Había un supermercado Los Molles al que iba de chica con


sus padres, en qué lugar Sara no se acordaba, pero
siempre había pensado que Molle o Molles era el apellido
del dueño. Después dijo que se sentía muy mal. Se puso
en cuatro patas, se alejó unos metros gateando y vomitó
por segunda vez esa noche. Arrodillada en el pasto, se
miró las manos y después la barriga. Se agarró el cinturón
de grasa que tenía en la cintura y le dijo a su panza algo
que Camilo no llegó a oír. Parecía estar interrogándola,
implorándole algo.

Camilo le ofreció la manta y Sara la desdeñó y volvió a su


lugar. Esta vez se echó de lado junto al pozo y hundió un
brazo en el agua. Tenía los ojos brillantes, sonrientes.

—Agredida por un árbol —dijo—. ¿Cuándo fue que todo


cambió? Te juro…
—No sé qué hacer. No sé cómo te estás sintiendo. Te veo
sufrir, pero al mismo tiempo te veo feliz —dijo Camilo—. Te
miro, te escucho, y no sé.
—Es horrible, pero es importante cómo reaccione. Es
importante que esté fuerte, que cuide mis emociones —
dijo, y bajó un pie y se puso a hacer círculos en la
superficie—. Ya no soy yo sola. ¿Me rascás?

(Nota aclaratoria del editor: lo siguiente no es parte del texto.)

-- ==== Sys2Proof/Machine/RowExec.lean ====
section
/-! DEFINITION. The row at work: starting commands, the Updraft ramp, items moving down the lanes, the weight front,
    emission, the result writer, extension ports, faults, stop-now and reset (R55-R112, R120, R517). -/

namespace Sys2Proof.Machine

/-- Word 1 of a tile log entry (R115). -/
def rowSrc (c : RowCmd) : W32 := match c.fabric with | some n => w32 (2 ^ 31 + n.toNat) | none => c.cmd.src

/-! ### Undefined and abandoned (R109, R110) -/

/-- Segments as they stand with every executing command abandoned: its entries IDLE, its weights not loaded. -/
def abandonSegs (r : Row) : Row :=
  let r := r.exec.foldl (fun r c => updSeg r c.seg (fun g =>
    let a := match c.op with
      | .pass => sweepRecs (setEnts g.act (pA c.cmd) (pB c.cmd) idleEnt)
      | .flush | .argx => sweepRecs (c.emits.foldl (fun a e => setEnts a e.1 1 idleEnt) g.act)
      | _ => g.act
    let loads := (c.op == .pass || c.op == .tap) && !pKeepw c.cmd
    { g with act := if loads then { a with loaded := none } else a })) r
  { r with accShape := r.shape, queue := [], exec := [],
           segs := (List.range 8).foldl (fun t i => tupd seg0 t i (fun g =>
             { seg0 with acc := g.act, act := g.act })) r.segs }

/-- Entries an executing command touches. -/
def touchedEnts (c : RowCmd) : List Nat :=
  match c.op with
  | .pass => (List.range (pB c.cmd)).map (· + pA c.cmd)
  | .flush | .argx => c.emits.map (·.1)
  | _ => []

/-- What an accumulator holds that nothing has written since reset, or since the row left all of them undefined: 0, or a
    free value of its own (R68, R110). -/
def accBase (r : Row) (k : Nat) : W32 := match r.accSeed with | none => 0 | some b => (Config.freeWord (b + k)).setWidth 32

/-- The accumulator at lane × 256 + entry. -/
def accAt (r : Row) (k : Nat) : W32 := tgetD (accBase r) r.accv k

/-- Write it. -/
def accPut (r : Row) (k : Nat) (v : W32) : Row :=
  { r with accv := if r.accSeed.isNone then tset 0 r.accv k v else tins r.accv k v }

/-- Free values in an entry of every lane of a segment. -/
def undefEnt (s : State) (t : Fin 64) (seg l e : Nat) : State :=
  (List.range l).foldl (fun s i =>
    let (v, s) := draw s
    updRow s t (fun r => accPut r ((seg * l + i) * 256 + e) (w32 v.toNat))) s

/-- Every accumulator of a row takes a free value: 512 × 256 of them are drawn. -/
def undefAccs (s : State) (t : Fin 64) : State :=
  updRow { s with frees := s.frees + 512 * 256 } t (fun r => { r with accv := [], accSeed := some s.frees })

/-- Items drop, the ramp drops to level 0, what is on its way through the ports drops: but for the completion beats in
    `kept`, which report commands that had completed. -/
def dropItems (kept : List Beat) (r : Row) : Row :=
  { r with level := 0, credit := 0, steps := 0, grantWait := false, granted := false, opOut := (bqFill [] kept).1, opIn := [],
           resOut := [], awaiting := [], opWait := (bqFill [] kept).2, resWait := [] }

/-- The grant request of a tile is withdrawn. -/
def dropGrant (s : State) (t : Fin 64) : State :=
  { s with power := { s.power with grantQ := s.power.grantQ.filter (· != t) } }

/-- Destination rows of executing commands not yet written: where they lie and how long they are. -/
def unwritten (r : Row) (c : RowCmd) : List (Nat × Nat) :=
  let l := shapeL r.shape
  let live (i e : Nat) : Bool := decide (c.admitted ≤ i) ||
    (segOf r c.seg).items.any (fun x => x.cmd == c.id && (x.kind == .flush e || x.kind == .argx e || x.kind == .token (e - pA c.cmd)))
  match c.op with
  | .argx => (c.emits.zipIdx.filter (fun (x, i) => live i x.1)).map (fun (x, _) => (argxAt c.rd c.cmd x.1, 8))
  | .tap =>
    let w := fmtWidth (rdFmt c.rd) / 8
    let n := c.outs
    [(rdBase c.rd + c.cmd.w7.toNat * rdStride c.rd + n * w, (c.total - l + 1 - n) * w)]
  | _ => (c.emits.zipIdx.filter (fun (x, i) => live (if c.op = .pass then x.1 - pA c.cmd else i) x.1)).map (fun ((e, rcd), _) =>
      (rdBase rcd.rd + (rcd.off + (e - rcd.first)) * rdStride rcd.rd, rowBytes rcd.rd l))

/-- STOPNOW on a row (R109). The spec names neither the fabric commands that are numbered and still held before the queue,
    which run after RUN here, nor completion beats on their way to the fabric, which still go (DESIGN CHOICE, log entry 63). -/
def rowStopnow (s : State) (t : Fin 64) : State :=
  let r := rowOf s t
  let l := shapeL r.shape
  let s := (r.exec.flatMap (unwritten r) ++ r.awaiting.map (fun p => (p.addr, rowBytes p.rd l))).foldl (fun s x => undefRange s x.1 x.2) s
  let s := r.exec.foldl (fun s c => (touchedEnts c).foldl (fun s e => undefEnt s t c.seg l e) s) s
  dropGrant (updRow s t (fun r => dropItems ((r.opOut ++ r.opWait).filter (·.sb.getLsbD 1)) (abandonSegs r))) t

/-- The row enters FAULT (R110): every accumulator is undefined, no completion returns. -/
def rowFault (s : State) (t : Fin 64) (code seg : Nat) (src : W32) (a lane : Nat) : State :=
  let s := logE s (Blk.key (.row t)) (w32 (code + seg * 2 ^ 8)) src (w32 a) (w32 (a / 2 ^ 32 % 2 ^ 16 + lane * 2 ^ 16))
  faultBlk (dropGrant (updRow (undefAccs s t) t (fun r => dropItems [] (abandonSegs r))) t) (.row t)

/-! ### Starting commands (R81, R108) -/

/-- Send token j of a TPATH 0b10 pass to the fabric (R98). -/
def sendToken (s : State) (t : Fin 64) (c : RowCmd) (j : Nat) : State :=
  let m := memRead s (tileInit s t) (tokAt c.cmd j) (tokBytes c.fmt)
  if m.rsn ≠ 0 then rowFault m.st t 1 c.seg (rowSrc c) m.at_ 0
  else
    let es := m.data.take (tokElems c.fmt)
    let bs := (chunksF 64 (es.length + 1) es) ++ (if fTs c.fmt then [m.data.drop (tokElems c.fmt)] else [])
    let out := bs.zipIdx.map (fun (b, i) =>
      ({ data := BitVec.ofNat 512 (leNat b), sb := BitVec.ofNat 8 (b2n (i + 1 == bs.length) + c.seg * 4) } : Beat))
    opSend m.st t out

Camilo se arrodilló y empezó a frotarle brazos y piernas


con el agua helada del pozo. Sara le pidió que más
despacio. Con cada contacto gemía, y cuando abría los
ojos los dejaba clavados en el agua que se deslizaba y
caía toda rota por la piedra. Pasaron un tiempo en silencio
con el ruido a cascada. Unas luces como llamas bailaban
en la superficie pelada del volcán. Había otro ruido que
Camilo tardó en identificar. Era el viento y sonaba como un
motor exigido a fondo. Nunca llegaba a donde estaban
ellos. Se enroscaba en el volcán, en otros huecos del valle.
Camilo estuvo a punto de preguntarle a Sara si había visto
el ruido que hacía el viento, seguro de que los dos habían
estado prestando atención a la misma cosa, pero ella no
pensaba en eso. Le pidió a Camilo que le cantara algo.
Tenía la cabeza apoyada en un brazo y se rascaba
metódicamente el codo.

—Sabés que no sé cantar —dijo Camilo


—Vas a tener que aprender –dijo Sara, apretando los ojos
para forzar el sueño—. No hay nada más lindo que alguien
que te cante. Y vamos a contarle cuentos, y a malcriarlo
todo lo que podamos.
—Vamos a tener que mentirle —dijo Camilo—. Decirle que
Papá Noel existe, y que el conejo de Pascua y todo eso.
—No me hagas reír, Camilo —dijo Sara riéndose. Se movía
toda, hipaba y abría la boca grande—. Ay, por favor…

Luego, cuando ya podía respirar con normalidad, le pidió a


Camilo que la ayudara a ponerse derecha porque horizontal
se mareaba. Camilo se le sentó atrás, y ella recostó la
espalda en su pecho y quedó de piernas abiertas. Después
le pidió que cerrara la ventana. Pensaba que estaban de
vuelta en el hotel. Con la voz tomada por la fiebre, se
quejaba de que el volcán en la ventana no la dejaba dormir.
Después se rio con la garganta como si se hubiese dado
cuenta de su delirio, y Camilo se preguntó cómo haría la
gente del pueblo, si dormirían de ojos abiertos.